Drug interactions can also be due to an alteration in how drugs are eliminated by the body (pharmacokinetic drug interactions). Fluoxetine is metabolized by the enzyme CYP2D6. Approximately 7% of Caucasians are deficient in the expression of this enzyme - they are referred to as poor metabolizers. When a poor metabolizer takes several doses of fluoxetine it accumulates to higher than usual levels in the blood,²resulting in a larger exposure to fluoxetine than occurs in patients who have this enzyme. This could lead to adverse drug reactions including anorexia, nervousness, tremor, tachycardia, and seizures.

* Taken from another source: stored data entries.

-- ==== Sys2Proof/Laws/Invariant.lean ====
section
/-! SUPPORT. The invariant `Chip.inv`: which updates it does not see, and that every shared operation keeps it. -/

namespace Sys2Proof.Machine.Chip

theorem inv_iff (c : Chip) : c.inv = true ↔
    c.mem.wf = true ∧ c.shadow.wf = true ∧ c.path.pubs.Nodup ∧ c.path.count ≤ 4
    ∧ c.path.quietElapsed ≤ Config.quietHeld ∧ c.ring.held ≤ Config.ringSize
    ∧ c.link.replies.length ≤ Config.replyQueueSize ∧ c.attention.lineOk = true := by
  simp only [inv, Bool.and_eq_true, decide_eq_true_eq, and_assoc]

/-- The invariant sees no more of the chip than this. -/
theorem inv_of (c d : Chip) (hm : d.mem = c.mem) (hs : d.shadow = c.shadow) (hr : d.ring.held = c.ring.held)
    (ha : d.attention = c.attention) (hl : d.link.replies = c.link.replies) (hc : d.path.count = c.path.count)
    (hq : d.path.quietElapsed = c.path.quietElapsed) (hp : c.path.pubs.Nodup → d.path.pubs.Nodup)
    (h : c.inv = true) : d.inv = true := by
  rw [inv_iff] at h ⊢
  rw [hm, hs, hr, ha, hl, hc, hq]
  exact ⟨h.1, h.2.1, hp h.2.2.1, h.2.2.2⟩

@[simp] theorem inv_pins (c : Chip) (x : Pins) : inv { c with pins := x } = c.inv := rfl
@[simp] theorem inv_control (c : Chip) (x : Control) : inv { c with control := x } = c.inv := rfl
@[simp] theorem inv_motor (c : Chip) (x : Motor) : inv { c with motor := x } = c.inv := rfl
@[simp] theorem inv_sense (c : Chip) (x : Sense) : inv { c with sense := x } = c.inv := rfl
@[simp] theorem inv_input (c : Chip) (x : Inputs) : inv { c with input := x } = c.inv := rfl
@[simp] theorem inv_reflex (c : Chip) (x : Reflex) : inv { c with reflex := x } = c.inv := rfl
@[simp] theorem inv_sound (c : Chip) (x : Sound) : inv { c with sound := x } = c.inv := rfl
@[simp] theorem modCh_inv (m : Fin 4) (f : Channel → Channel) (c : Chip) : (modCh m f c).inv = c.inv := rfl
@[simp] theorem modSlot_inv (k : Fin 8) (f : SampleSlot → SampleSlot) (c : Chip) : (modSlot k f c).inv = c.inv := rfl
@[simp] theorem modInput_inv (n : Fin 11) (f : InputLine → InputLine) (c : Chip) : (modInput n f c).inv = c.inv := rfl
@[simp] theorem modEntry_inv (i : Fin 8) (f : ReflexEntry → ReflexEntry) (c : Chip) : (modEntry i f c).inv = c.inv :=
  rfl
@[simp] theorem modPeer_inv (p : Fin 8) (f : Peer → Peer) (c : Chip) : (modPeer p f c).inv = c.inv := rfl
@[simp] theorem setSub_inv (k : Fin 4) (x : Option Subscription) (c : Chip) : (setSub k x c).inv = c.inv := rfl
@[simp] theorem modOut_inv (k : Fin 4) (f : OutSlot → OutSlot) (c : Chip) : (modOut k f c).inv = c.inv := rfl
@[simp] theorem place_inv (q : PartReq) (c : Chip) : (place q c).inv = c.inv := rfl
@[simp] theorem setVoice_inv (v : Voice) (c : Chip) : (setVoice v c).inv = c.inv := rfl
@[simp] theorem setMode_inv (m : Fin 4) (x : Mode) (c : Chip) : (setMode m x c).inv = c.inv := rfl

/-- An update of the path that keeps its own part of the invariant. -/
@[simp] theorem inv_path (c : Chip) (x : Path) (hp : x.pubs = c.path.pubs) (hc : x.count = c.path.count)
    (hq : x.quietElapsed = c.path.quietElapsed) : inv { c with path := x } = c.inv := by
  simp only [inv, hp, hc, hq]

/-- An update of the ring that does not lengthen it. -/
theorem inv_ring (c : Chip) (x : Ring) (hr : x.held ≤ Config.ringSize) (h : c.inv = true) :
    inv { c with ring := x } = true := by
  rw [inv_iff] at h ⊢
  exact ⟨h.1, h.2.1, h.2.2.1, h.2.2.2.1, h.2.2.2.2.1, hr, h.2.2.2.2.2.2⟩

theorem inv_held {c : Chip} (h : c.inv = true) : c.ring.held ≤ Config.ringSize := ((inv_iff c).mp h).2.2.2.2.2.1
theorem inv_lineOk {c : Chip} (h : c.inv = true) : c.attention.lineOk = true := ((inv_iff c).mp h).2.2.2.2.2.2.2
theorem inv_mem {c : Chip} (h : c.inv = true) : c.mem.wf = true := ((inv_iff c).mp h).1
theorem inv_shadow {c : Chip} (h : c.inv = true) : c.shadow.wf = true := ((inv_iff c).mp h).2.1

/-- An update of the link that does not lengthen the reply queue past its size. -/
theorem inv_link (c : Chip) (x : Link) (hr : x.replies.length ≤ Config.replyQueueSize) (h : c.inv = true) :
    inv { c with link := x } = true := by
  rw [inv_iff] at h ⊢
  exact ⟨h.1, h.2.1, h.2.2.1, h.2.2.2.1, h.2.2.2.2.1, h.2.2.2.2.2.1, hr, h.2.2.2.2.2.2.2⟩

@[simp] theorem writeMem_inv (a : Nat) (bs : List Byte) (c : Chip) (h : c.inv = true) : (writeMem a bs c).inv = true := by
  rw [inv_iff] at h ⊢
  exact ⟨writeMem_wf _ _ _ h.1, h.2⟩
@[simp] theorem setShadow_inv (r : RecId) (bs : List Byte) (c : Chip) (h : c.inv = true) :
    (setShadow r bs c).inv = true := by
  rw [inv_iff] at h ⊢
  exact ⟨h.1, setShadow_wf _ _ _ h.2.1, h.2.2⟩
@[simp] theorem publish_inv (r : RecId) (c : Chip) (h : c.inv = true) : (publish r c).inv = true := by
  rw [inv_iff] at h ⊢
  simp only [publish_keeps, publish_path]
  exact ⟨h.1, h.2.1, joins_nodup _ _ h.2.2.1, h.2.2.2⟩
@[simp] theorem withdraw_inv (k : PartReq → Bool) (c : Chip) (h : c.inv = true) : (withdraw k c).inv = true := by
  rw [inv_iff] at h ⊢
  simp only [withdraw_keeps]
  refine ⟨h.1, h.2.1, h.2.2.1, ?_, h.2.2.2.2⟩
  have := h.2.2.2.1
  unfold withdraw Path.settleCount
  dsimp only
  split_ifs <;> simp [this]
@[simp] theorem changeAttention_inv (f : Attention → Attention) (c : Chip) (h : c.inv = true) :
    (changeAttention f c).inv = true := by
  unfold changeAttention publishIf
  have : inv { c with attention := (f c.attention).review c.control.ms } = true := by
    rw [inv_iff] at h ⊢
    exact ⟨h.1, h.2.1, h.2.2.1, h.2.2.2.1, h.2.2.2.2.1, h.2.2.2.2.2.1, h.2.2.2.2.2.2.1, lineOk_review _ _⟩
  dsimp only
  split
  · exact publish_inv _ _ this
  · exact this
@[simp] theorem appendRoom_inv (k : EventKind) (x y : Byte) (c : Chip) (hr : c.ring.held < Config.ringSize)
    (h : c.inv = true) : (appendRoom k x y c).inv = true := by
  have h1 : inv { c with ring := c.ring.push c.control.ms k x y } = true := inv_ring _ _ hr h
  have h2 := publish_inv (.ringEntry c.ring.tail) _ h1
  have h3 : (markStale (.ringEntry c.ring.tail) (publish (.ringEntry c.ring.tail)
      { c with ring := c.ring.push c.control.ms k x y })).inv = true := by
    unfold markStale
    (repeat' split) <;> exact h2
  unfold appendRoom raiseCause
  dsimp only
  (repeat' split) <;> simp [h3]
@[simp] theorem appendDropped_inv (c : Chip) (h : c.inv = true) : (appendDropped c).inv = true :=
  publish_inv _ _ (inv_ring _ _ (inv_held h) h)
theorem appendRoom_held (k : EventKind) (x y : Byte) (c : Chip) : (appendRoom k x y c).ring.held = c.ring.held + 1 := by
  unfold appendRoom
  dsimp only
  split <;> simp [Ring.push]
@[simp] theorem append_inv (k : EventKind) (x y : Byte) (c : Chip) (h : c.inv = true) : (append k x y c).inv = true := by
  unfold append
  dsimp only
  split
  · simp [h]
  · next hr =>
    rw [not_le] at hr
    split
    · simp [h, hr]
    · have h1 := appendRoom_inv .lost 0 c.ring.lostPending c hr h
      have h2 := publish_inv .ringStatus _ (inv_ring _
        { (appendRoom .lost 0 c.ring.lostPending c).ring with lostPending := 0 } (inv_held h1) h1)
      split
      · next hl => exact appendRoom_inv _ _ _ _ hl h2
      · exact appendDropped_inv _ h2
@[simp] theorem publishIf_inv (b : Bool) (r : RecId) (c : Chip) (h : c.inv = true) :
    (publishIf b r c).inv = true := by
  unfold publishIf; (repeat' split) <;> simp [h]
@[simp] theorem markStale_inv (r : RecId) (c : Chip) (h : c.inv = true) :
    (markStale r c).inv = true := by
  unfold markStale; (repeat' split) <;> exact h
@[simp] theorem reportLatch_inv (o : Nat) (x : Code) (c : Chip) (h : c.inv = true) :
    (reportLatch o x c).inv = true := by
  unfold reportLatch; simp [h]
@[simp] theorem raiseCause_inv (k : Cause) (c : Chip) (h : c.inv = true) :
    (raiseCause k c).inv = true := by
  unfold raiseCause; (repeat' split) <;> simp [h]
@[simp] theorem takeCause_inv (k : Option (Fin 10)) (c : Chip) (h : c.inv = true) :
    (takeCause k c).inv = true := by
  unfold takeCause; (repeat' split) <;> simp [h]
@[simp] theorem clearCauses_inv (c : Chip) (h : c.inv = true) :
    (clearCauses c).inv = true := by
  exact changeAttention_inv _ _ h
@[simp] theorem setCauseEnables_inv (e : Vector Bool 10) (c : Chip) (h : c.inv = true) :
    (setCauseEnables e c).inv = true := by
  exact changeAttention_inv _ _ h
@[simp] theorem flushRing_inv (c : Chip) (h : c.inv = true) :
    (flushRing c).inv = true := by
  exact publish_inv _ _ (inv_ring _ _ (Nat.zero_le _) h)
@[simp] theorem entryPublished_inv (i : Fin 32) (c : Chip) (h : c.inv = true) :
    (entryPublished i c).inv = true := by
  have h1 := inv_ring c { c.ring with published := c.ring.published.set i true } (inv_held h) h
  unfold entryPublished; dsimp only; split <;> simp [h, h1]
@[simp] theorem popEvent_inv (i : Fin 32) (c : Chip) (h : c.inv = true) :
    (popEvent i c).inv = true := by
  have h1 := inv_ring c c.ring.pop (Nat.le_trans (Nat.sub_le _ 1) (inv_held h)) h
  unfold popEvent; split <;> simp [h, h1]
@[simp] theorem runDone_inv (m : Fin 4) (x : Code) (c : Chip) (h : c.inv = true) :
    (runDone m x c).inv = true := by
  exact append_inv _ _ _ _ h
@[simp] theorem endOperation_inv (m : Fin 4) (x : Code) (c : Chip) (h : c.inv = true) :
    (endOperation m x c).inv = true := by
  unfold endOperation; (repeat' split) <;> simp [h]
@[simp] theorem channelTakes_inv (m : Fin 4) (x : MotorCmd) (c : Chip) (h : c.inv = true) :
    (channelTakes m x c).inv = true := by
  unfold channelTakes; dsimp only; (repeat' split) <;> simp [h]
@[simp] theorem claimLost_inv (m : Fin 4) (o : Owner) (x : Code) (c : Chip) (h : c.inv = true) :
    (claimLost m o x c).inv = true := by
  unfold claimLost; dsimp only; (repeat' split) <;> simp [h]
@[simp] theorem releaseClaim_inv (m : Fin 4) (x : Code) (c : Chip) (h : c.inv = true) :
    (releaseClaim m x c).inv = true := by
  unfold releaseClaim; dsimp only; (repeat' split) <;> simp (maxDischargeDepth := 30) only [publish_inv, claimLost_inv, modCh_inv, setMode_inv, endOperation_inv, h]
theorem forEach_inv_inv {α : Type} (xs : List α) (f : α → Chip → Chip) (c : Chip) (h : c.inv = true)
    (hf : ∀ x ∈ xs, ∀ d : Chip, d.inv = true → (f x d).inv = true) : (forEach xs f c).inv = true :=
  forEach_inv (fun d => d.inv = true) c h hf
@[simp] theorem releaseClaimsOf_inv (o : Owner) (x : Code) (c : Chip) (h : c.inv = true) :
    (releaseClaimsOf o x c).inv = true := by
  exact forEach_inv_inv _ _ _ h (fun m _ d hd => by split <;> simp [hd])
@[simp] theorem motorAct_inv (o : Owner) (w : Word) (x : MotorCmd) (m : Fin 4) (c : Chip) (h : c.inv = true) :
    (motorAct o w x m c).inv = true := by
  unfold motorAct; dsimp only; (repeat' split) <;> simp (maxDischargeDepth := 30) only [publish_inv, claimLost_inv, modCh_inv, channelTakes_inv, releaseClaim_inv, h]
@[simp] theorem endSound_inv (x : Code) (c : Chip) (h : c.inv = true) :
    (endSound x c).inv = true := by
  unfold endSound; dsimp only; (repeat' split) <;> simp (maxDischargeDepth := 30) only [raiseCause_inv, append_inv, publish_inv, inv_sound, withdraw_inv, h]
@[simp] theorem startTone_inv (o : Owner) (f v d : Nat) (c : Chip) (h : c.inv = true) :
    (startTone o f v d c).inv = true := by
  unfold startTone; dsimp only; simp (maxDischargeDepth := 30) only [publish_inv, inv_sound, endSound_inv, h]
@[simp] theorem placeDescRead_inv (a : Word) (c : Chip) (h : c.inv = true) :
    (placeDescRead a c).inv = true := by
  exact h
@[simp] theorem startStream_inv (v : Nat) (f : Bool) (d : Word) (c : Chip) (h : c.inv = true) :
    (startStream v f d c).inv = true := by
  unfold startStream; dsimp only; simp (maxDischargeDepth := 30) only [placeDescRead_inv, publish_inv, inv_sound, endSound_inv, h]
@[simp] theorem restartPath_inv (c : Chip) (h : c.inv = true) :
    (restartPath c).inv = true := by
  exact (inv_path _ _ rfl rfl rfl).trans h
@[simp] theorem restartClaims_inv (c : Chip) (h : c.inv = true) :
    (restartClaims c).inv = true := by
  unfold restartClaims; (repeat' split) <;> simp [h]
@[simp] theorem restartSound_inv (c : Chip) (h : c.inv = true) :
    (restartSound c).inv = true := by
  unfold restartSound; (repeat' split) <;> simp [h]
@[simp] theorem pulseStart_inv (c : Chip) (h : c.inv = true) :
    (pulseStart c).inv = true := by
  exact restartSound_inv _ (restartClaims_inv _ (restartPath_inv _ h))
@[simp] theorem restartRequest_inv (w : Nat) (c : Chip) (h : c.inv = true) :
    (restartRequest w c).inv = true := by
  unfold restartRequest; (repeat' split) <;> simp [h]
@[simp] theorem placeAlarm_inv (i : Fin 8) (c : Chip) (h : c.inv = true) :
    (placeAlarm i c).inv = true := by
  unfold placeAlarm; split
  · exact inv_link _ _ ((inv_iff c).mp h).2.2.2.2.2.2.1 h
  · exact h
@[simp] theorem fireStop_inv (i : Fin 8) (r : ReflexRec) (c : Chip) (h : c.inv = true) :
    (fireStop i r c).inv = true := by
  unfold fireStop; split
  · exact forEach_inv_inv _ _ _ h (fun m _ d hd => by simp [hd])
  · exact h
@[simp] theorem fireTone_inv (i : Fin 8) (r : ReflexRec) (c : Chip) (h : c.inv = true) :
    (fireTone i r c).inv = true := by
  unfold fireTone; (repeat' split) <;> simp [h]
@[simp] theorem fireAlarm_inv (i : Fin 8) (r : ReflexRec) (c : Chip) (h : c.inv = true) :
    (fireAlarm i r c).inv = true := by
  unfold fireAlarm; (repeat' split) <;> simp [h]
@[simp] theorem fire_inv (i : Fin 8) (c : Chip) (h : c.inv = true) :
    (fire i c).inv = true := by
  unfold fire; dsimp only; (repeat' split) <;> simp (maxDischargeDepth := 30) only [restartRequest_inv, raiseCause_inv, append_inv, fireAlarm_inv, fireTone_inv, fireStop_inv, publish_inv, modEntry_inv, h]
@[simp] theorem rejudge_inv (i : Fin 8) (c : Chip) (h : c.inv = true) :
    (rejudge i c).inv = true := by
  unfold rejudge; dsimp only; (repeat' split) <;> simp [h]
@[simp] theorem settle_inv (n : Nat) (c : Chip) (h : c.inv = true) :
    (settle n c).inv = true := by
  induction n generalizing c with
  | zero => exact h
  | succ n ih =>
    have h1 : (forEach (List.finRange 8) rejudge c).inv = true :=
      forEach_inv_inv _ _ _ h (fun i _ d hd => rejudge_inv i d hd)
    simp only [settle]
    split
    · exact h1
    · exact ih _ (forEach_inv_inv _ _ _ h1 (fun i _ d hd => fire_inv i d hd))
@[simp] theorem handChange_inv (c : Chip) (h : c.inv = true) :
    (handChange c).inv = true := by
  unfold handChange; (repeat' split) <;> simp [h]
@[simp] theorem setProcQuiet_inv (b : Bool) (c : Chip) (h : c.inv = true) :
    (setProcQuiet b c).inv = true := by
  unfold setProcQuiet; split
  · exact h
  · exact handChange_inv _ (by simpa using h)
@[simp] theorem answer_inv (d : Bool) (r : Response) (c : Chip) (h : c.inv = true) :
    (answer d r c).inv = true := by
  unfold answer; (repeat' split) <;> simp [h]
@[simp] theorem touch_inv (c : Chip) (h : c.inv = true) :
    (touch c).inv = true := by
  unfold touch
  refine setProcQuiet_inv _ _ ?_
  rw [inv_iff] at h ⊢
  exact ⟨h.1, h.2.1, h.2.2.1, h.2.2.2.1, Nat.zero_le _, h.2.2.2.2.2⟩
@[simp] theorem storeRecord_inv (r : RecId) (bs : List Byte) (c : Chip) (h : c.inv = true) :
    (storeRecord r bs c).inv = true := by
  exact setShadow_inv _ _ _ (writeMem_inv _ _ _ h)

end Sys2Proof.Machine.Chip
end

The enzyme CYP2D6 can also be inhibited by certain medications including amiodarone (a medication for cardiac arrhythmias), haloperidol (an antipsychotic medication), and quinidine (a medicine for heart arrhythmias. If a patient taking fluoxetine is also taking a medication that inhibits CYP2D6, fluoxetine can accumulate in the blood, in the same way that it does in a poor metabolizer, and lead to adverse drug reactions.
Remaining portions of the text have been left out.